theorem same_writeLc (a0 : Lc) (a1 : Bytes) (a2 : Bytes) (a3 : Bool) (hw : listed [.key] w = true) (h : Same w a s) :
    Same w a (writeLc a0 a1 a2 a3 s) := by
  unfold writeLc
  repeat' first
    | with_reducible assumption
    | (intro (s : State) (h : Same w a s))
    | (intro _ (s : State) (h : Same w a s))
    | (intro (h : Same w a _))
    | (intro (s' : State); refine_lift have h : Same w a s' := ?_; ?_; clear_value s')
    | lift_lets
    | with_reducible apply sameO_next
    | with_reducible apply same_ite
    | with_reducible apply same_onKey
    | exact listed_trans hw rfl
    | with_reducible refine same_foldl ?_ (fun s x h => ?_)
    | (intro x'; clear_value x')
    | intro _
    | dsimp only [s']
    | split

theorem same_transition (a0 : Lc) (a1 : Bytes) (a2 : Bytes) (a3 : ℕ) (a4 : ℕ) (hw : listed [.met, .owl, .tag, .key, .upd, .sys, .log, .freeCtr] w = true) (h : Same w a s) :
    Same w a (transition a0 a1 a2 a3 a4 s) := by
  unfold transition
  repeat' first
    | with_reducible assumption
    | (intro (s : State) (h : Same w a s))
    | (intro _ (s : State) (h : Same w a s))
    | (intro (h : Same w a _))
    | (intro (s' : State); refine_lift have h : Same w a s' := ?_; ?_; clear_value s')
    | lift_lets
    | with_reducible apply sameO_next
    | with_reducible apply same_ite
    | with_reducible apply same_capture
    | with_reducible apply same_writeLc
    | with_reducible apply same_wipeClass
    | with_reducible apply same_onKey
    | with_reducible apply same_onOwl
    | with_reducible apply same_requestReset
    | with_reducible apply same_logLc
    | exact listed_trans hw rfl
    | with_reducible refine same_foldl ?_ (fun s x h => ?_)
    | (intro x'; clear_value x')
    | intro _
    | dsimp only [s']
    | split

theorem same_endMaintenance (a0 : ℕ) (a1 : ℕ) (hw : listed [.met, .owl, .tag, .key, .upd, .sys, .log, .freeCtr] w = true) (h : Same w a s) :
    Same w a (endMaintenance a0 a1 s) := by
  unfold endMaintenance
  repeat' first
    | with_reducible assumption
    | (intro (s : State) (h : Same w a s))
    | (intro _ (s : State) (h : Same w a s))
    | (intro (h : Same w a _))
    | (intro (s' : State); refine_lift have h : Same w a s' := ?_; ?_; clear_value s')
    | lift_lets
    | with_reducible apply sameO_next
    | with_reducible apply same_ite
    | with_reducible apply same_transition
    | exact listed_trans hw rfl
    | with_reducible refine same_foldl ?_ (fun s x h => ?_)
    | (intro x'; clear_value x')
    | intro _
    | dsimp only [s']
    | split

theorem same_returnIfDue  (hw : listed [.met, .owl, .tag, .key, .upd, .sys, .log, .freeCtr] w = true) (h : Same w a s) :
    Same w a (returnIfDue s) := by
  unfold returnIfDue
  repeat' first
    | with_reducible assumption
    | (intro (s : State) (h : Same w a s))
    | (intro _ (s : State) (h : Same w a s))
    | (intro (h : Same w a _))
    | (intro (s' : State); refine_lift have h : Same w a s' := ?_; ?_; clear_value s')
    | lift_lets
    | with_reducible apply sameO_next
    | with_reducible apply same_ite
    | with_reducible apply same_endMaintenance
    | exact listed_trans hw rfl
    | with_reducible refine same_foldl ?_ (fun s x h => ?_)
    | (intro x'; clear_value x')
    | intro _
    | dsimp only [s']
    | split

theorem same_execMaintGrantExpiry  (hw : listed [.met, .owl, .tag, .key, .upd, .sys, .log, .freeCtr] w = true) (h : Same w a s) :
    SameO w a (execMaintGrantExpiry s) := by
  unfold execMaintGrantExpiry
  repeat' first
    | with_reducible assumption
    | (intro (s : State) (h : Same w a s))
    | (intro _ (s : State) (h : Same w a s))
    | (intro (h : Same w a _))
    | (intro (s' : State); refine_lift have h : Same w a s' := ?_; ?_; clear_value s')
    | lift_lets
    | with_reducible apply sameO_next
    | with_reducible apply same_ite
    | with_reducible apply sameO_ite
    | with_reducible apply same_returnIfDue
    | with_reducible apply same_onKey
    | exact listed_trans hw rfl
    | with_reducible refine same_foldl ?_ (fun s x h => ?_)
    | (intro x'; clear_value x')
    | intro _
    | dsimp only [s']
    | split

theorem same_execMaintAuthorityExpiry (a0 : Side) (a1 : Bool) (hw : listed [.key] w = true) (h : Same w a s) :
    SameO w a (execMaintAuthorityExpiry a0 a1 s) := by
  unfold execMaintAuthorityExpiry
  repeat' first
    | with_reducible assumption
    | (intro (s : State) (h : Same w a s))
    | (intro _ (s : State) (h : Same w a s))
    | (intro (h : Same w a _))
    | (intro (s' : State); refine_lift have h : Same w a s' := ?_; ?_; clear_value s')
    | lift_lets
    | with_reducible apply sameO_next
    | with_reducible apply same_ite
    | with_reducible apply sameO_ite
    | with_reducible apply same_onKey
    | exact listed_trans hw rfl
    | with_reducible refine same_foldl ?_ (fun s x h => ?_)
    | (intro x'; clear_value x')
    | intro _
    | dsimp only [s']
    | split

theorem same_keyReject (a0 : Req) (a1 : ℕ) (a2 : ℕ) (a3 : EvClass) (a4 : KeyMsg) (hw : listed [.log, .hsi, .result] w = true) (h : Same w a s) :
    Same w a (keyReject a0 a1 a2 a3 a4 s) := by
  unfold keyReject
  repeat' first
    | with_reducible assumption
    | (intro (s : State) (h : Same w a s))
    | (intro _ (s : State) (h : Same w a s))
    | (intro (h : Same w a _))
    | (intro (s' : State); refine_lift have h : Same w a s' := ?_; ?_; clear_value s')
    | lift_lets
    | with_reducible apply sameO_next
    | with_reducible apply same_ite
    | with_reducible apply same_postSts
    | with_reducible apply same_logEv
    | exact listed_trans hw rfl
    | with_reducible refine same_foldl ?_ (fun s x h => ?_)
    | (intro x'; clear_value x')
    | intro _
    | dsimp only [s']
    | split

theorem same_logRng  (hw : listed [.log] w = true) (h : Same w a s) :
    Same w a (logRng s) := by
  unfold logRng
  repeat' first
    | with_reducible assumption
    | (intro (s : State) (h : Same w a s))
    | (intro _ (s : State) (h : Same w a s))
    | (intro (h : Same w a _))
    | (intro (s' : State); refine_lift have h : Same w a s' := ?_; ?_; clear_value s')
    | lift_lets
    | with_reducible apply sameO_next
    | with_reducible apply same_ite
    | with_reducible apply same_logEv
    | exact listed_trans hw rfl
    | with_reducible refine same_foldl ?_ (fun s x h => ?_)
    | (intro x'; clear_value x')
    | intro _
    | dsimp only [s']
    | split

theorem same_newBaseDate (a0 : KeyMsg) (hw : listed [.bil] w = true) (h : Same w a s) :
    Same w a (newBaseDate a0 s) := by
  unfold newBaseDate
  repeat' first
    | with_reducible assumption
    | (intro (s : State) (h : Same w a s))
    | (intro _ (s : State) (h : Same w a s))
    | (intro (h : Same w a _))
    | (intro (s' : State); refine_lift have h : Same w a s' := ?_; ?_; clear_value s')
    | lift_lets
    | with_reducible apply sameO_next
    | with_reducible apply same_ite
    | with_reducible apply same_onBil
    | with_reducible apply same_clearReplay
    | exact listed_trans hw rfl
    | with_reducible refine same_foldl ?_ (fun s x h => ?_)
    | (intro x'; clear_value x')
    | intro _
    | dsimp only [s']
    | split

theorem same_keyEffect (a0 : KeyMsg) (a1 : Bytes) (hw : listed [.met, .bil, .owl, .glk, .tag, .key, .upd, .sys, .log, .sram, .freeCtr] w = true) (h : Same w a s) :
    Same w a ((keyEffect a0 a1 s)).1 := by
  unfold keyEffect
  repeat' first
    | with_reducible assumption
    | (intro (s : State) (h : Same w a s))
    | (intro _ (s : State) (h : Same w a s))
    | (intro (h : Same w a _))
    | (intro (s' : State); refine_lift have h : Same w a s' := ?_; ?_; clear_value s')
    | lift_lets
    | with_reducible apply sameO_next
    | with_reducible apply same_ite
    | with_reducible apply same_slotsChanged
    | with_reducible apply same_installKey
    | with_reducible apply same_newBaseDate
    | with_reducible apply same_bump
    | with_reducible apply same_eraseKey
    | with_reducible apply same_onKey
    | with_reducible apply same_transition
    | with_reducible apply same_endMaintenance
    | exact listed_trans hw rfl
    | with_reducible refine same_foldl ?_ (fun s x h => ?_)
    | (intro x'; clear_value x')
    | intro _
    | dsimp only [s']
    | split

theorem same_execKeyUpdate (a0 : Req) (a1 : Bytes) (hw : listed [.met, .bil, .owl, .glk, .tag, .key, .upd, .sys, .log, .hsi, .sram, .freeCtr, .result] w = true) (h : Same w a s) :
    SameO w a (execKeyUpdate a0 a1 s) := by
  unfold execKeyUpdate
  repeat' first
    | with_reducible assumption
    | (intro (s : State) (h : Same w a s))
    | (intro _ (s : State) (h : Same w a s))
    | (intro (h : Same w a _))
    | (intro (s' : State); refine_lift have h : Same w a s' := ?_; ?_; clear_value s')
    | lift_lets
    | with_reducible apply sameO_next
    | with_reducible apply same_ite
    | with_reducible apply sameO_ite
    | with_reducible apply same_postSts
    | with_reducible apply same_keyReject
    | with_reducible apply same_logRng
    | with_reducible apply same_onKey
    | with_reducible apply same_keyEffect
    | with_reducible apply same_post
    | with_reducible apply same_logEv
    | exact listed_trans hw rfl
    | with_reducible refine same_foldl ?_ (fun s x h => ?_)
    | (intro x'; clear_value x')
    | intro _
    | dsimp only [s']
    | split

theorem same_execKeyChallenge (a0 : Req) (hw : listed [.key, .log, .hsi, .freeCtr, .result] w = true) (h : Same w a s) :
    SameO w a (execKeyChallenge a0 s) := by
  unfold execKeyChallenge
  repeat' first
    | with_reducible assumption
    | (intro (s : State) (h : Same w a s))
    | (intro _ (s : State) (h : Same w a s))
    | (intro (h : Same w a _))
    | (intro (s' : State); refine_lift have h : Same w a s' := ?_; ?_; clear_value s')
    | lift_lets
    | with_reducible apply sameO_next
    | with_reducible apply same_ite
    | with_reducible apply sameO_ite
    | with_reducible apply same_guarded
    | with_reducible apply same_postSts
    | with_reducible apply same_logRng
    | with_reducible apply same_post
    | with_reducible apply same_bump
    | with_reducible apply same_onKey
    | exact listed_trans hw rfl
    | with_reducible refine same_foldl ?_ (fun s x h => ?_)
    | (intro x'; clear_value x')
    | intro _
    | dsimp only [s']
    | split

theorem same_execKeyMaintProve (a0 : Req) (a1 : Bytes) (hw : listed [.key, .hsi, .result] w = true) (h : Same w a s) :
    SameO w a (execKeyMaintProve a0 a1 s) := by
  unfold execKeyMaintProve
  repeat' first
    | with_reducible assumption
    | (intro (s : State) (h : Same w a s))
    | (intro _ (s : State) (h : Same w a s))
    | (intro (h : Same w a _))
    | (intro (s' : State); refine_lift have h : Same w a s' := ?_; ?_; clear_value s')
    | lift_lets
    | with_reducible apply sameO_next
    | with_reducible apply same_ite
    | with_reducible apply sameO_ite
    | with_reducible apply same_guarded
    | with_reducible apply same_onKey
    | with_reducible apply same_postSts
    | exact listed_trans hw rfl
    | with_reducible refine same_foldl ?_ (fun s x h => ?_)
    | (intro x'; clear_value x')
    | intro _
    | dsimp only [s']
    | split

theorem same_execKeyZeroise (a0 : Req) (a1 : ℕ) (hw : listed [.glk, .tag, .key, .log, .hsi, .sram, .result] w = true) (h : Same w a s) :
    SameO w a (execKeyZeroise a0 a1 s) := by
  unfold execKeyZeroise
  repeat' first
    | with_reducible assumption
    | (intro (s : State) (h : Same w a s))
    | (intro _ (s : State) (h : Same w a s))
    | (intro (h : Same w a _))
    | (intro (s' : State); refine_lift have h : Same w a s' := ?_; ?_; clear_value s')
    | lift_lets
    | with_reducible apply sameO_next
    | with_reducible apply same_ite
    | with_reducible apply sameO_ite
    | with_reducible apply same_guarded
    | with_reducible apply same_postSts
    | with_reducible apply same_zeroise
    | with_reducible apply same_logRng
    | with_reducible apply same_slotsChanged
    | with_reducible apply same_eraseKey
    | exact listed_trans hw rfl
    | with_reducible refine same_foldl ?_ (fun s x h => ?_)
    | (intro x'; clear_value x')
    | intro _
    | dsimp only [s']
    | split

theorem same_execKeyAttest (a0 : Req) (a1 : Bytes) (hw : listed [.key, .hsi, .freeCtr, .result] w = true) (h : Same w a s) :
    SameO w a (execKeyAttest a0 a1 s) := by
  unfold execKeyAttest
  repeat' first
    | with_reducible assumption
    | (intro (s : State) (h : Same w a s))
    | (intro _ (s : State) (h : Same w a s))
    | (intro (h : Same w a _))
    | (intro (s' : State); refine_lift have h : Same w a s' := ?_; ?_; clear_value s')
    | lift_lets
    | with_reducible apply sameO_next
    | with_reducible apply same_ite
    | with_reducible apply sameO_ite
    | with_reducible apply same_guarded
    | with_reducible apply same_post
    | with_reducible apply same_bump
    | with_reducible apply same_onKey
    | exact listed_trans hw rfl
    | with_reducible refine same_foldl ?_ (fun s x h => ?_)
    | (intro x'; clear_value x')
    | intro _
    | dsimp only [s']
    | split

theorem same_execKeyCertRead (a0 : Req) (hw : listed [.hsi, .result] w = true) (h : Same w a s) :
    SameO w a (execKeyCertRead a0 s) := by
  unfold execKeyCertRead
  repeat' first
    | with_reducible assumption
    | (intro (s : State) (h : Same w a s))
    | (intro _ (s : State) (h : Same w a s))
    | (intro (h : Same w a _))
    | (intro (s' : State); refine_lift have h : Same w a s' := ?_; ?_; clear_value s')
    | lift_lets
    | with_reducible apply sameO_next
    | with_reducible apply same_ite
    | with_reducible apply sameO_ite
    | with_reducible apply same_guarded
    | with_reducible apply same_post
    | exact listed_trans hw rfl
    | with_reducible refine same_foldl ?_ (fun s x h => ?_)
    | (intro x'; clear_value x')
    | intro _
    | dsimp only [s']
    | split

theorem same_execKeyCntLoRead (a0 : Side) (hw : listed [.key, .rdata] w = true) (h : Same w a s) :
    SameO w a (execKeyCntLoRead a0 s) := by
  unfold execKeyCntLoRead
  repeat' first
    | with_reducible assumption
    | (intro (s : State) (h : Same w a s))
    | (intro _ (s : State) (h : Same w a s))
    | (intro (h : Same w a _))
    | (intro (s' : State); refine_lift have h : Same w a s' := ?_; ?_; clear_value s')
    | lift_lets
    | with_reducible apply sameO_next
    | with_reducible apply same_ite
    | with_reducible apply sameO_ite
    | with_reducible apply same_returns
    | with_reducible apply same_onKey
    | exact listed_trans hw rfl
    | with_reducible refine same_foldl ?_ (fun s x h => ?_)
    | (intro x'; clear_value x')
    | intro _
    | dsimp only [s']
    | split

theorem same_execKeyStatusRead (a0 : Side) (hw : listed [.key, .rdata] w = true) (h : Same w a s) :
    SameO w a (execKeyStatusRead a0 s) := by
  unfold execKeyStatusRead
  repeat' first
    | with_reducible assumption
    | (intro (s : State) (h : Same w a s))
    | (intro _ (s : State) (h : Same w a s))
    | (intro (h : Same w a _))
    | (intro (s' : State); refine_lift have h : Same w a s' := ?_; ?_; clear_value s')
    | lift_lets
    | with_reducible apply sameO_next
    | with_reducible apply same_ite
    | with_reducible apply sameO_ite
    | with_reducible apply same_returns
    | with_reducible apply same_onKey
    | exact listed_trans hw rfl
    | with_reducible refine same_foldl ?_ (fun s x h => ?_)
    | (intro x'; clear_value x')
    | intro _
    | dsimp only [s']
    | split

-*-

Task requirements:
Looking through the entries, count the lines that hold the word "result" and state that count alone.

Solved problem:
7